→ **The records**
━━━

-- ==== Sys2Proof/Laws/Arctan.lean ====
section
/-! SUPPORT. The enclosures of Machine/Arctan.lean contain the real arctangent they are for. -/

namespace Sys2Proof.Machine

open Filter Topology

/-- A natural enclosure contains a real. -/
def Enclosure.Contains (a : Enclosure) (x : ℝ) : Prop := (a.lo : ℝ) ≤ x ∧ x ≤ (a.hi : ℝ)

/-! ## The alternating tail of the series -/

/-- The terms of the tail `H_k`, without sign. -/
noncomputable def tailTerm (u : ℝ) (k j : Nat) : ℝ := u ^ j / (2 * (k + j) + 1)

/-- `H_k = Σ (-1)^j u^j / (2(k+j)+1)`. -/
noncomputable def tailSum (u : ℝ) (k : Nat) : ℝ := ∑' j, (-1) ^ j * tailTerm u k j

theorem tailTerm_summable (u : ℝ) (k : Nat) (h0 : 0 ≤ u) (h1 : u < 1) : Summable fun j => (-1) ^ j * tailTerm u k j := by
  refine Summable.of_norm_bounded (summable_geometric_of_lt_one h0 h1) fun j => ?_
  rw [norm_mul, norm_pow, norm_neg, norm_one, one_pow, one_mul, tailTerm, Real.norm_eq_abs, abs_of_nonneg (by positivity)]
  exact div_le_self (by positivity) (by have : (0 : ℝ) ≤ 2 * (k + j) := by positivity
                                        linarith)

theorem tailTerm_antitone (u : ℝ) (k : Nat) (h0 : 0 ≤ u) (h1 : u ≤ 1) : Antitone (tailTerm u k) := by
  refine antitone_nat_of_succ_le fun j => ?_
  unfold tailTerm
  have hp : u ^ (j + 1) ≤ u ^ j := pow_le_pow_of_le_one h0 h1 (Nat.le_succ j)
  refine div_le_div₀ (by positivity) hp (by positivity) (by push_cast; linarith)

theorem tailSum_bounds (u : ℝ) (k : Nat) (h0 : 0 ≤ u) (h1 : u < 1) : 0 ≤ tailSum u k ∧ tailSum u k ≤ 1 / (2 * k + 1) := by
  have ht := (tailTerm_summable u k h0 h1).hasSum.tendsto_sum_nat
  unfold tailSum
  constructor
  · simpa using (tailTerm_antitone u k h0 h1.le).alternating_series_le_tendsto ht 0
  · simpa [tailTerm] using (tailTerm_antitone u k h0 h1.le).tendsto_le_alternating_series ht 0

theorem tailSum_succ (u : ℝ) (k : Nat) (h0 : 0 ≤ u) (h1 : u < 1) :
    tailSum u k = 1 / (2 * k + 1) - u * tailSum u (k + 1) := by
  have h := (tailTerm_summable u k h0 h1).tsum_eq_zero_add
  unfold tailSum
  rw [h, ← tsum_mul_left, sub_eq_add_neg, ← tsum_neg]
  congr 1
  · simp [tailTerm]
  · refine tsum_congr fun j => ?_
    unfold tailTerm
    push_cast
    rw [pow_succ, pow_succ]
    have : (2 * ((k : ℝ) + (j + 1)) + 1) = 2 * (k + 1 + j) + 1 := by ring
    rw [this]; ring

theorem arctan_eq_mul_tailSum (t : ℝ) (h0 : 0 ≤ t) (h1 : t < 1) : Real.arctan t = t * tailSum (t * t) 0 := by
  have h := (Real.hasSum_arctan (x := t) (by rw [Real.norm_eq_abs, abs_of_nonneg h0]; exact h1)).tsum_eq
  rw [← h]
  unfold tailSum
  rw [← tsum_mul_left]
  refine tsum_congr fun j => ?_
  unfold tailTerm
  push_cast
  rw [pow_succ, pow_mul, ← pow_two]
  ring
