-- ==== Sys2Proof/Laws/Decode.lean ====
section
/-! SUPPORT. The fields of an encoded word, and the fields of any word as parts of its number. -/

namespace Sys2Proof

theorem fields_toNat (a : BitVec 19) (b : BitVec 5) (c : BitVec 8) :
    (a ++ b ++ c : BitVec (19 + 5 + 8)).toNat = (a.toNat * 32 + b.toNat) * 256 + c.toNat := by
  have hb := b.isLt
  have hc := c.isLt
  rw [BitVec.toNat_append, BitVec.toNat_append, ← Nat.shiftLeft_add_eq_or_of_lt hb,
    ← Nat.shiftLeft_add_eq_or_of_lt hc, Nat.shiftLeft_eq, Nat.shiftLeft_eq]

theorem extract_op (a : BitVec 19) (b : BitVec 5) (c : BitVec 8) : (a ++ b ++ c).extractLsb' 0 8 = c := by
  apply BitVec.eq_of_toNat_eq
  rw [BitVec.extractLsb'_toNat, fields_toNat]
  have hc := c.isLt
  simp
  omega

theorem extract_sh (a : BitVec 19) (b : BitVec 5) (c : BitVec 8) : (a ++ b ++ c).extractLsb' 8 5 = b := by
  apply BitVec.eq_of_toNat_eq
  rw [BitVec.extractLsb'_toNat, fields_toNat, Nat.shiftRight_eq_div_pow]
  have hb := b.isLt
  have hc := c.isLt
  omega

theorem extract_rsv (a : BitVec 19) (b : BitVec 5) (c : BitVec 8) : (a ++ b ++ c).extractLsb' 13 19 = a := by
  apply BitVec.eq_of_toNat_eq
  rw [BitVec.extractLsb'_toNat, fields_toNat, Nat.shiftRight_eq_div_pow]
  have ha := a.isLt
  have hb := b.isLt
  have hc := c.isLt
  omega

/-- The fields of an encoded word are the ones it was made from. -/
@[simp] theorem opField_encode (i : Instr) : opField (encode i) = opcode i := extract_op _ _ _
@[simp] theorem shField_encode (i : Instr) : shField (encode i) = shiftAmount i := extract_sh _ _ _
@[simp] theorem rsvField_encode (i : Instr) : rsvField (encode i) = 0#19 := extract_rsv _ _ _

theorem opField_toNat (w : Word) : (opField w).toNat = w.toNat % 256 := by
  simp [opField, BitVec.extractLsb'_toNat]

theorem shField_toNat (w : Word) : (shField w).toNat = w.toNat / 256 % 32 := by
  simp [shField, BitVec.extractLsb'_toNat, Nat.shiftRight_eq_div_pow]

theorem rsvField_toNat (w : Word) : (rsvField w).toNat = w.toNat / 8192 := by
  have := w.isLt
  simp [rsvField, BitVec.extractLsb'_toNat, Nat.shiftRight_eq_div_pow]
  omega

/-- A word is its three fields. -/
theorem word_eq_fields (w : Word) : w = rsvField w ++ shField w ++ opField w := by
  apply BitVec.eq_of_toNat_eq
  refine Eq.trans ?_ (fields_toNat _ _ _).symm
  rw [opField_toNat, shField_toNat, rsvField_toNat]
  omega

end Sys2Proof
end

━━━

→ **Prompt**
Using the entries, state how many of their lines hold "Machine"; give the number and no more.

→ **Output**
2